If references to notes are declared as units:

UNITS
   Ref_note = REFERENCE (Note);

then it is possible to use references to notes in a cell of a table, even when Table is an external structure schema. The Table schema must declare a cell to be a sequence of units, which can then be base element types (text, for example) or references to notes in the document.

Cell = LIST OF (UNITS);

Skeleton elements

When editing a document which contains or must contain external references to several other documents, it may be necessary to load a large number of documents, simply to see the parts designated by the external references of the document while editing, or to access the source of included elements.
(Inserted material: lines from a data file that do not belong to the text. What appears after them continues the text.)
-- ==== Sys2Proof/Machine/Iot.lean ====
section
/-! DEFINITION. The IOT instructions: selector 0 (ION, IOF and the ignored words), the Teletype's words, and the words of any other selector (spec/43_iot_and_bus.md R240 to R247; 44_teletype.md R260 to R280). Each word of a device goes through the bus, so it acts only if a registered device claims its selector. -/

namespace Sys2Proof.Machine

/-! ## Selector 0 -/

/-- ION (R241): set the delay latch; IEN is promoted at the end of the next iteration (R153). -/
def execIon (s : State) : Host.Outcome State Fault Refusal := .next (s.setIonPending true)
/-- IOF (R242): IEN cleared at once, and a pending ION with it (D3; log entry 18). -/
def execIof (s : State) : Host.Outcome State Fault Refusal := .next ((s.setIen false).setIonPending false)

/-- A selector-0 word without an operation (R243). -/
def iotIgnored (s : State) : Host.Outcome State Fault Refusal := .next s

/-- 0o6000: ignored (R243). -/
def execIot00 (s : State) : Host.Outcome State Fault Refusal := iotIgnored s
/-- 0o6003: ignored (R243). -/
def execIot03 (s : State) : Host.Outcome State Fault Refusal := iotIgnored s
/-- 0o6004: ignored (R243). -/
def execIot04 (s : State) : Host.Outcome State Fault Refusal := iotIgnored s
/-- 0o6005: ignored (R243). -/
def execIot05 (s : State) : Host.Outcome State Fault Refusal := iotIgnored s
/-- 0o6006: ignored (R243). -/
def execIot06 (s : State) : Host.Outcome State Fault Refusal := iotIgnored s
/-- 0o6007: ignored (R243). -/
def execIot07 (s : State) : Host.Outcome State Fault Refusal := iotIgnored s

/-! ## Teletype input, selector 0o3 -/

/-- KSF (R271). -/
def execKsf (s : State) : Host.Outcome State Fault Refusal := busDispatch 3 1 s
/-- KCC (R270). -/
def execKcc (s : State) : Host.Outcome State Fault Refusal := busDispatch 3 2 s
/-- KRS (R272). -/
def execKrs (s : State) : Host.Outcome State Fault Refusal := busDispatch 3 4 s
/-- KRB: KCC then KRS (R273). -/
def execKrb (s : State) : Host.Outcome State Fault Refusal := busDispatch 3 6 s
/-- The poll alone (R274). -/
def execTti0 (s : State) : Host.Outcome State Fault Refusal := busDispatch 3 0 s
/-- KSF then KCC (R274). -/
def execKsfKcc (s : State) : Host.Outcome State Fault Refusal := busDispatch 3 3 s
/-- KSF then KRS (R274). -/
def execKsfKrs (s : State) : Host.Outcome State Fault Refusal := busDispatch 3 5 s
/-- KSF, KCC, KRS (R274). -/
def execKsfKrb (s : State) : Host.Outcome State Fault Refusal := busDispatch 3 7 s

/-! ## Teletype output, selector 0o4 -/

/-- TSF (R277). -/
def execTsf (s : State) : Host.Outcome State Fault Refusal := busDispatch 4 1 s
/-- TCF (R278). -/
def execTcf (s : State) : Host.Outcome State Fault Refusal := busDispatch 4 2 s
/-- TPC (R276). -/
def execTpc (s : State) : Host.Outcome State Fault Refusal := busDispatch 4 4 s
/-- TLS: TCF then TPC (R279). -/
def execTls (s : State) : Host.Outcome State Fault Refusal := busDispatch 4 6 s
/-- The poll alone (R280). -/
def execTto0 (s : State) : Host.Outcome State Fault Refusal := busDispatch 4 0 s
/-- TSF then TCF (R280). -/
def execTsfTcf (s : State) : Host.Outcome State Fault Refusal := busDispatch 4 3 s
/-- TSF then TPC (R280). -/
def execTsfTpc (s : State) : Host.Outcome State Fault Refusal := busDispatch 4 5 s
/-- TSF, TCF, TPC (R280). -/
def execTsfTls (s : State) : Host.Outcome State Fault Refusal := busDispatch 4 7 s

/-! ## The generic rows -/

/-- The operation field of three micro-op bits (R103, R260). -/
def fnOf (b1 b2 b4 : Bool) : BitVec 3 := (if b1 then 1 else 0) ||| (if b2 then 2 else 0) ||| (if b4 then 4 else 0)

/-- Any selector-0o3 word, by its micro-op bits (R261, row TTI). -/
def execTti (b1 b2 b4 : Bool) (s : State) : Host.Outcome State Fault Refusal := busDispatch 3 (fnOf b1 b2 b4) s

/-- Any selector-0o4 word, by its micro-op bits (R261, row TTO). -/
def execTto (b1 b2 b4 : Bool) (s : State) : Host.Outcome State Fault Refusal := busDispatch 4 (fnOf b1 b2 b4) s

/-- Any other IOT word, sent to the bus (R246, row IOT-UNCLAIMED): no operation where no device claims its selector. -/
def execIotUnclaimed (selector : Selector) (fn : BitVec 3) (s : State) : Host.Outcome State Fault Refusal := busDispatch selector fn s

end Sys2Proof.Machine
end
In this case, the external documents are not modified and it is only necessary to see the elements of these documents which could be referenced. Because of this, the editor will suggest that the documents be loaded in ``skeleton'' form. This form contains only the elements of the document explicitly mentioned in the EXPORT section of their structure schema and, for these elements, only the part of the contents specified in that section. This form has the advantage of being very compact, thus requiring very few resources from the editor. This is also the skeleton form which constitutes the expanded form of inclusions with partial expansion.

Skeleton elements must be declared explicitly in the EXPORT section of the structure schema that defines them. This section begins with the keyword EXPORT followed by a comma-separated list of the element types which must appear in the skeleton form and ending with a semicolon. These types must have been previously declared in the schema.
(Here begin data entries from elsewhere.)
/-- Each completes in every state and changes LAC alone. RAR: bit i takes bit i+1, and bit 12 (the Link) takes bit 0. RAL: bit i+1 takes bit i, and bit 0 takes bit 12. (Formalises R198, R199.) -/
def Obligations.SingleRotateResults : Prop :=
  ∀ s : State,
    (∃ t, exec .rar s = .next t ∧ t = { s with lac := t.lac } ∧
      t.link = s.lac.getLsbD 0 ∧ ∀ i < 12, t.lac.getLsbD i = s.lac.getLsbD (i + 1)) ∧
    (∃ t, exec .ral s = .next t ∧ t = { s with lac := t.lac } ∧
      t.lac.getLsbD 0 = s.link ∧ ∀ i < 12, t.lac.getLsbD (i + 1) = s.lac.getLsbD i)

/-- Each completes in every state and changes LAC alone. RTR: bit i takes bit i+2 for i up to 10, bit 11 takes bit 0, bit 12 takes bit 1. RTL: bit i+2 takes bit i for i up to 10, bit 0 takes bit 11, bit 1 takes bit 12. (Formalises R200, R201.) -/
def Obligations.DoubleRotateResults : Prop :=
  ∀ s : State,
    (∃ t, exec .rtr s = .next t ∧ t = { s with lac := t.lac } ∧
      t.lac.getLsbD 11 = s.lac.getLsbD 0 ∧ t.link = s.lac.getLsbD 1 ∧
      ∀ i < 11, t.lac.getLsbD i = s.lac.getLsbD (i + 2)) ∧
    (∃ t, exec .rtl s = .next t ∧ t = { s with lac := t.lac } ∧
      t.lac.getLsbD 0 = s.lac.getLsbD 11 ∧ t.lac.getLsbD 1 = s.link ∧
      ∀ i < 11, t.lac.getLsbD (i + 2) = s.lac.getLsbD i)

/-- From every state, RAR then RAL gives the state back, RAL then RAR too, and the double rotates likewise. (Derived from 42_operate.md section 1, R191, 95_test_vectors.md L1.5 I-7.) -/
def Obligations.RotatesUndoEachOther : Prop :=
  ∀ s : State,
    (∃ t, exec .rar s = .next t ∧ exec .ral t = .next s) ∧
    (∃ t, exec .ral s = .next t ∧ exec .rar t = .next s) ∧
    (∃ t, exec .rtr s = .next t ∧ exec .rtl t = .next s) ∧
    (∃ t, exec .rtl s = .next t ∧ exec .rtr t = .next s)

/-- BSW completes in every state, changes LAC alone, gives AC its two 6-bit halves exchanged, keeps the Link, and run twice gives the state back. (Formalises R202.) -/
def Obligations.BswResult : Prop :=
  ∀ s : State, ∃ t, exec .bsw s = .next t ∧ t = { s with lac := t.lac } ∧
    t.ac.toNat = s.ac.toNat % 64 * 64 + s.ac.toNat / 64 ∧ t.link = s.link ∧ exec .bsw t = .next s

/-- Each completes in every state and changes LAC alone: CIA negates AC and complements the Link exactly when AC was 0; STL sets the Link; STA sets AC to 0o7777; GLK moves the Link into AC and clears it; CLA CLL clears LAC. (Derived from 42_operate.md section 2, R205.) -/
def Obligations.CombinedGroup1Results : Prop :=
  ∀ s : State,
    (∃ t, exec .cia s = .next t ∧ t = { s with lac := t.lac } ∧
      t.ac.toNat = (4096 - s.ac.toNat) % 4096 ∧ t.link = (s.link ^^ decide (s.ac.toNat = 0))) ∧
    (∃ t, exec .stl s = .next t ∧ t = { s with lac := t.lac } ∧ t.ac = s.ac ∧ t.link = true) ∧
    (∃ t, exec .sta s = .next t ∧ t = { s with lac := t.lac } ∧ t.ac = 0o7777 ∧ t.link = s.link) ∧
    (∃ t, exec .glk s = .next t ∧ t = { s with lac := t.lac } ∧
      t.ac = (if s.link then 1 else 0) ∧ t.link = false) ∧
    exec .claCll s = .next { s with lac := 0 }

/-- Each completes in every state; PC advances by one more exactly when AC bit 11 is set (SMA) or clear (SPA), AC is zero (SZA) or not (SNA), the Link is set (SNL) or clear (SZL); nothing else changes. (Formalises R207, R208, R209, R210, R211, R212.) -/
def Obligations.SkipTestResults : Prop :=
  ∀ s : State,
    exec .sma s = .next { s with pc := if s.ac.getLsbD 11 = true then s.pc + 1 else s.pc } ∧
    exec .sza s = .next { s with pc := if s.ac = 0 then s.pc + 1 else s.pc } ∧
    exec .snl s = .next { s with pc := if s.link = true then s.pc + 1 else s.pc } ∧
    exec .spa s = .next { s with pc := if s.ac.getLsbD 11 = false then s.pc + 1 else s.pc } ∧
    exec .sna s = .next { s with pc := if s.ac = 0 then s.pc else s.pc + 1 } ∧
    exec .szl s = .next { s with pc := if s.link = false then s.pc + 1 else s.pc }

/-- Each completes in every state and changes LAC alone, keeping the Link: CLA clears AC; OSR ORs SR into AC; CLA OSR loads AC from SR; none of them skips. (Formalises R215, R216.) -/
def Obligations.Group2ClearAndSwitches : Prop :=
  ∀ s : State,
    (∃ t, exec .cla2 s = .next t ∧ t = { s with lac := t.lac } ∧ t.ac = 0 ∧ t.link = s.link) ∧
    (∃ t, exec .osr s = .next t ∧ t = { s with lac := t.lac } ∧ t.ac = s.ac ||| s.sr ∧ t.link = s.link) ∧
    (∃ t, exec .las s = .next t ∧ t = { s with lac := t.lac } ∧ t.ac = s.sr ∧ t.link = s.link) ∧
    (∀ sza : Bool, ∃ t, exec (.opr2 true false sza false false false false) s = .next t ∧
      t.ac = 0 ∧ t.pc = if sza = true ∧ s.ac = 0 then s.pc + 1 else s.pc)

/-- The generic row OPR2 completes in every state; it skips by the condition on the old LAC; AC is the old AC or zero under CLA, with SR ORed in under OSR; the Link is kept; the outcome is halt exactly under HLT (the model's signal, log entry 9); nothing else changes. (Derived from 42_operate.md section 3, R206 and R214, 42_operate.md section 3, R217.) -/
def Obligations.Group2Sequence : Prop :=
  ∀ (cla sma sza snl rev osr hlt : Bool) (s : State),
    let c := (sma && s.ac.getLsbD 11) || (sza && decide (s.ac = 0)) || (snl && s.link)
    ∃ t, exec (.opr2 cla sma sza snl rev osr hlt) s = .next t ∧
      t.ac = (if cla then 0 else s.ac) ||| (if osr then s.sr else 0) ∧ t.link = s.link ∧
      t = { s with
        pc := if (if rev then !c else c) then s.pc + 1 else s.pc
        lac := t.lac
        signal := if hlt then .halt else s.signal }

/-- Each completes in every state and changes LAC and MQ alone, keeping the Link: CLA clears AC; MQL moves AC into MQ; MQA ORs MQ into AC; MQA MQL exchanges them, and after CLA loads AC from MQ and clears MQ; CLA MQL clears both; CLA MQA loads AC from MQ. (Formalises R219, R220, R221, R222.) -/
def Obligations.Group3Results : Prop :=
  ∀ s : State,
    (∃ t, exec .cla3 s = .next t ∧ t = { s with lac := t.lac } ∧ t.ac = 0 ∧ t.link = s.link) ∧
    (∃ t, exec .mql s = .next t ∧ t = { s with lac := t.lac, mq := s.ac } ∧ t.ac = 0 ∧ t.link = s.link) ∧
    (∃ t, exec .mqa s = .next t ∧ t = { s with lac := t.lac } ∧ t.ac = s.ac ||| s.mq ∧ t.link = s.link) ∧
    (∃ t, exec .swp s = .next t ∧ t = { s with lac := t.lac, mq := s.ac } ∧ t.ac = s.mq ∧ t.link = s.link) ∧
    (∃ t, exec .cam s = .next t ∧ t = { s with lac := t.lac, mq := 0 } ∧ t.ac = 0 ∧ t.link = s.link) ∧
    (∃ t, exec .acl s = .next t ∧ t = { s with lac := t.lac } ∧ t.ac = s.mq ∧ t.link = s.link) ∧
    (∃ t, exec (.opr3 true true false true 0) s = .next t ∧ t = { s with lac := t.lac, mq := 0 } ∧
      t.ac = s.mq ∧ t.link = s.link)

/-- Under ignore (the default; log entry 5), or with none of the bits 0o056 set, OPR3 completes: AC, MQ and Link by the sequence of R218 on the old values, nothing else changed. Under refuse with any of those bits set it is refused by name. The empty word 0o7401 changes nothing. (Derived from 42_operate.md section 4, R218, R223 and R224, 92_eei_decisions.md D34.) -/
def Obligations.Group3Sequence : Prop :=
  ∀ (cla mqa x040 mql : Bool) (x016 : BitVec 3) (s : State),
    exec .opr3Nop s = .next s ∧
    (s.params.group3Extra = .ignore ∨ (x040 = false ∧ x016 = 0) →
      ∃ t, exec (.opr3 cla mqa x040 mql x016) s = .next t ∧ t = { s with lac := t.lac, mq := t.mq } ∧
        t.link = s.link ∧
        t.ac = (if cla || mql then 0 else s.ac) ||| (if mqa then s.mq else 0) ∧
        t.mq = if mql then (if cla then 0 else s.ac) else s.mq) ∧
    (s.params.group3Extra = .refuse → x040 = true ∨ x016 ≠ 0 →
      exec (.opr3 cla mqa x040 mql x016) s = .refused .group3Extra)

/-- 0o6000 and 0o6003 to 0o6007 complete in every state with no change at all after the fetch. (Formalises R243.) -/
def Obligations.SelectorZeroOthersIgnored : Prop :=
  ∀ s : State, exec .iot00 s = .next s ∧ exec .iot03 s = .next s ∧ exec .iot04 s = .next s ∧
    exec .iot05 s = .next s ∧ exec .iot06 s = .next s ∧ exec .iot07 s = .next s

/-- ION completes in every state and only sets ION_PENDING. IOF completes and clears IEN and ION_PENDING; that it clears the second is the spec's own decision (log entry 18). Nothing else changes. (Derived from 43_iot_and_bus.md section 1, R241 and R242, 92_eei_decisions.md D3.) -/
def Obligations.IonAndIofResults : Prop :=
  ∀ s : State, exec .ion s = .next { s with ionPending := true } ∧
    exec .iof s = .next { s with ien := false, ionPending := false }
For each skeleton element type, the part of the contents which is loaded by the editor, and therefore displayable, can be specified by putting the keyword WITH and the name of the contained element type to be loaded after the name of the skeleton element type. In this case only that named element, among all the elements contained in the exportable element type, will be loaded. If the WITH is absent, the entire contents of the skeleton element will be loaded by the editor. If instead, it is better that the skeleton form not load the contents of a particular element type, the keyword WITH must be followed by the word Nothing.
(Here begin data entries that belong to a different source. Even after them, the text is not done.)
/-! ### memWrite -/

@[simp] theorem memWrite_pc (a v : Word) : (s.memWrite a v).pc = s.pc := rfl
@[simp] theorem memWrite_ir (a v : Word) : (s.memWrite a v).ir = s.ir := rfl
@[simp] theorem memWrite_lac (a v : Word) : (s.memWrite a v).lac = s.lac := rfl
@[simp] theorem memWrite_mq (a v : Word) : (s.memWrite a v).mq = s.mq := rfl
@[simp] theorem memWrite_sr (a v : Word) : (s.memWrite a v).sr = s.sr := rfl
@[simp] theorem memWrite_ien (a v : Word) : (s.memWrite a v).ien = s.ien := rfl
@[simp] theorem memWrite_ionPending (a v : Word) : (s.memWrite a v).ionPending = s.ionPending := rfl
@[simp] theorem memWrite_mem (a v : Word) : (s.memWrite a v).mem = s.mem.write a.toNat v := rfl
@[simp] theorem memWrite_devices (a v : Word) : (s.memWrite a v).devices = s.devices := rfl
@[simp] theorem memWrite_tty (a v : Word) : (s.memWrite a v).tty = s.tty := rfl
@[simp] theorem memWrite_streams (a v : Word) : (s.memWrite a v).streams = s.streams := rfl
@[simp] theorem memWrite_params (a v : Word) : (s.memWrite a v).params = s.params := rfl
@[simp] theorem memWrite_signal (a v : Word) : (s.memWrite a v).signal = s.signal := rfl
@[simp] theorem memWrite_pcSet (a v : Word) : (s.memWrite a v).pcSet = s.pcSet := rfl

/-! ### skip and skipIf -/

@[simp] theorem skip_pc : s.skip.pc = s.pc + 1 := rfl
@[simp] theorem skip_ir : s.skip.ir = s.ir := rfl
@[simp] theorem skip_lac : s.skip.lac = s.lac := rfl
@[simp] theorem skip_mq : s.skip.mq = s.mq := rfl
@[simp] theorem skip_sr : s.skip.sr = s.sr := rfl
@[simp] theorem skip_ien : s.skip.ien = s.ien := rfl
@[simp] theorem skip_ionPending : s.skip.ionPending = s.ionPending := rfl
@[simp] theorem skip_mem : s.skip.mem = s.mem := rfl
@[simp] theorem skip_devices : s.skip.devices = s.devices := rfl
@[simp] theorem skip_tty : s.skip.tty = s.tty := rfl
@[simp] theorem skip_streams : s.skip.streams = s.streams := rfl
@[simp] theorem skip_params : s.skip.params = s.params := rfl
@[simp] theorem skip_signal : s.skip.signal = s.signal := rfl
@[simp] theorem skip_pcSet : s.skip.pcSet = s.pcSet := rfl

@[simp] theorem skipIf_pc (c : Bool) : (s.skipIf c).pc = if c then s.pc + 1 else s.pc := by cases c <;> rfl
@[simp] theorem skipIf_ir (c : Bool) : (s.skipIf c).ir = s.ir := by cases c <;> rfl
@[simp] theorem skipIf_lac (c : Bool) : (s.skipIf c).lac = s.lac := by cases c <;> rfl
@[simp] theorem skipIf_mq (c : Bool) : (s.skipIf c).mq = s.mq := by cases c <;> rfl
@[simp] theorem skipIf_sr (c : Bool) : (s.skipIf c).sr = s.sr := by cases c <;> rfl
@[simp] theorem skipIf_ien (c : Bool) : (s.skipIf c).ien = s.ien := by cases c <;> rfl
@[simp] theorem skipIf_ionPending (c : Bool) : (s.skipIf c).ionPending = s.ionPending := by cases c <;> rfl
@[simp] theorem skipIf_mem (c : Bool) : (s.skipIf c).mem = s.mem := by cases c <;> rfl
@[simp] theorem skipIf_devices (c : Bool) : (s.skipIf c).devices = s.devices := by cases c <;> rfl
@[simp] theorem skipIf_tty (c : Bool) : (s.skipIf c).tty = s.tty := by cases c <;> rfl
@[simp] theorem skipIf_streams (c : Bool) : (s.skipIf c).streams = s.streams := by cases c <;> rfl
@[simp] theorem skipIf_params (c : Bool) : (s.skipIf c).params = s.params := by cases c <;> rfl
@[simp] theorem skipIf_signal (c : Bool) : (s.skipIf c).signal = s.signal := by cases c <;> rfl
@[simp] theorem skipIf_pcSet (c : Bool) : (s.skipIf c).pcSet = s.pcSet := by cases c <;> rfl

/-! ### fetch -/

@[simp] theorem fetch_pc : s.fetch.pc = s.pc + 1 := rfl
@[simp] theorem fetch_ir : s.fetch.ir = s.memRead s.pc := rfl
@[simp] theorem fetch_lac : s.fetch.lac = s.lac := rfl
@[simp] theorem fetch_mq : s.fetch.mq = s.mq := rfl
@[simp] theorem fetch_sr : s.fetch.sr = s.sr := rfl
@[simp] theorem fetch_ien : s.fetch.ien = s.ien := rfl
@[simp] theorem fetch_ionPending : s.fetch.ionPending = s.ionPending := rfl
@[simp] theorem fetch_mem : s.fetch.mem = s.mem := rfl
@[simp] theorem fetch_devices : s.fetch.devices = s.devices := rfl
@[simp] theorem fetch_tty : s.fetch.tty = s.tty := rfl
@[simp] theorem fetch_streams : s.fetch.streams = s.streams := rfl
@[simp] theorem fetch_params : s.fetch.params = s.params := rfl
@[simp] theorem fetch_signal : s.fetch.signal = .cont := rfl
@[simp] theorem fetch_pcSet : s.fetch.pcSet = s.pcSet := rfl

/-! ### enterInterrupt -/

@[simp] theorem enterInterrupt_pc : s.enterInterrupt.pc = 1 := rfl
@[simp] theorem enterInterrupt_ir : s.enterInterrupt.ir = s.ir := rfl
@[simp] theorem enterInterrupt_lac : s.enterInterrupt.lac = s.lac := rfl
@[simp] theorem enterInterrupt_mq : s.enterInterrupt.mq = s.mq := rfl
@[simp] theorem enterInterrupt_sr : s.enterInterrupt.sr = s.sr := rfl
@[simp] theorem enterInterrupt_ien : s.enterInterrupt.ien = false := rfl
@[simp] theorem enterInterrupt_ionPending : s.enterInterrupt.ionPending = false := rfl
@[simp] theorem enterInterrupt_mem : s.enterInterrupt.mem = s.mem.write 0 s.pc := rfl
@[simp] theorem enterInterrupt_devices : s.enterInterrupt.devices = s.devices := rfl
@[simp] theorem enterInterrupt_tty : s.enterInterrupt.tty = s.tty := rfl
@[simp] theorem enterInterrupt_streams : s.enterInterrupt.streams = s.streams := rfl
@[simp] theorem enterInterrupt_params : s.enterInterrupt.params = s.params := rfl
@[simp] theorem enterInterrupt_signal : s.enterInterrupt.signal = s.signal := rfl
@[simp] theorem enterInterrupt_pcSet : s.enterInterrupt.pcSet = s.pcSet := rfl

/-! ### promote -/

@[simp] theorem promote_pc (p : Bool) : (s.promote p).pc = s.pc := by unfold State.promote; split <;> rfl
@[simp] theorem promote_ir (p : Bool) : (s.promote p).ir = s.ir := by unfold State.promote; split <;> rfl
@[simp] theorem promote_lac (p : Bool) : (s.promote p).lac = s.lac := by unfold State.promote; split <;> rfl
@[simp] theorem promote_mq (p : Bool) : (s.promote p).mq = s.mq := by unfold State.promote; split <;> rfl
@[simp] theorem promote_sr (p : Bool) : (s.promote p).sr = s.sr := by unfold State.promote; split <;> rfl
@[simp] theorem promote_ien (p : Bool) : (s.promote p).ien = (s.ien || (p && s.ionPending)) := by
  unfold State.promote; split <;> simp_all
@[simp] theorem promote_ionPending (p : Bool) : (s.promote p).ionPending = (!p && s.ionPending) := by
  unfold State.promote; cases p <;> cases h : s.ionPending <;> simp [h]
@[simp] theorem promote_mem (p : Bool) : (s.promote p).mem = s.mem := by unfold State.promote; split <;> rfl
@[simp] theorem promote_devices (p : Bool) : (s.promote p).devices = s.devices := by unfold State.promote; split <;> rfl
@[simp] theorem promote_tty (p : Bool) : (s.promote p).tty = s.tty := by unfold State.promote; split <;> rfl
@[simp] theorem promote_streams (p : Bool) : (s.promote p).streams = s.streams := by unfold State.promote; split <;> rfl
@[simp] theorem promote_params (p : Bool) : (s.promote p).params = s.params := by unfold State.promote; split <;> rfl
@[simp] theorem promote_signal (p : Bool) : (s.promote p).signal = s.signal := by unfold State.promote; split <;> rfl
@[simp] theorem promote_pcSet (p : Bool) : (s.promote p).pcSet = s.pcSet := by unfold State.promote; split <;> rfl

/-! ### takeExit -/

@[simp] theorem takeExit_pc : s.takeExit.pc = s.pc := by unfold State.takeExit; split <;> rfl
@[simp] theorem takeExit_ir : s.takeExit.ir = s.ir := by unfold State.takeExit; split <;> rfl
@[simp] theorem takeExit_lac : s.takeExit.lac = s.lac := by unfold State.takeExit; split <;> rfl
@[simp] theorem takeExit_mq : s.takeExit.mq = s.mq := by unfold State.takeExit; split <;> rfl
@[simp] theorem takeExit_sr : s.takeExit.sr = s.sr := by unfold State.takeExit; split <;> rfl
@[simp] theorem takeExit_ien : s.takeExit.ien = s.ien := by unfold State.takeExit; split <;> rfl
@[simp] theorem takeExit_ionPending : s.takeExit.ionPending = s.ionPending := by unfold State.takeExit; split <;> rfl
@[simp] theorem takeExit_mem : s.takeExit.mem = s.mem := by unfold State.takeExit; split <;> rfl
@[simp] theorem takeExit_devices : s.takeExit.devices = s.devices := by unfold State.takeExit; split <;> rfl
@[simp] theorem takeExit_tty : s.takeExit.tty = { s.tty with exitRequest := false } := by
  unfold State.takeExit; split
  · rfl
  · rename_i h; cases ht : s.tty; simp_all
@[simp] theorem takeExit_streams : s.takeExit.streams = s.streams := by unfold State.takeExit; split <;> rfl
@[simp] theorem takeExit_params : s.takeExit.params = s.params := by unfold State.takeExit; split <;> rfl
@[simp] theorem takeExit_signal : s.takeExit.signal = if s.tty.exitRequest then .exit else s.signal := by
  unfold State.takeExit; split <;> rfl
@[simp] theorem takeExit_pcSet : s.takeExit.pcSet = s.pcSet := by unfold State.takeExit; split <;> rfl

end Sys2Proof.Machine
end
                [ 'EXPORT' SkeletonSeq ]

     SkeletonSeq = SkelElem < ',' SkelElem > ';' .
     SkelElem    = ElemID [ 'WITH' Contents ] .
     Contents    = 'Nothing' / ElemID [ ExtStruct ] .

Example:

Suppose that, in documents of the article class, the element types Article_title, Figure, Section, Paragraph, and Biblio should appear in the skeleton form in order to make it easier to create external references to them from other documents. When loading an article in its skeleton form, all of these element types will be loaded except for paragraphs, but only the article title will be loaded in its entirety. For figures, the caption will be loaded, while for sections, the title will be loaded, and for bibliographic entries, only the title that they contain will be loaded. Note that bibliographic elements are defined in another structure schema, RefBib. To produce this result, the following declarations should be placed in the Article structure schema:

EXPORT
   Article_title,
   Figure With Caption,
   Section With Section_title,
   Paragraph With Nothing,
   Biblio With Biblio_title(RefBib);

Exceptions

The behavior of the Thot editor and the actions that it performs are determined by the structure schemas. These actions are applied to all document and object types in accordance with their generic structure. For certain object types, such as tables and graphics, these actions are not sufficient or are poorly adapted and some special actions must be added to or substituted for certain standard actions. These special actions are called exceptions.

Exceptions only inhibit or modify certain standard actions, but they can be used freely in every structure schema.

Each structure schema can contain a section defining exceptions. It begins with the keyword EXCEPT and is composed of a sequence of exception declarations, separated by semicolons. Each declaration of an exception begins with the name of an element type or attribute followed by a colon. This indicates the element type or attribute to which the following exceptions apply. When the given element type name is a mark pair, and only in this case, the type name can be preceded by the keyword First or Second, to indicate if the exceptions which follow are associated with the first mark of the pair or the second. In the absence of this keyword, the first mark is used.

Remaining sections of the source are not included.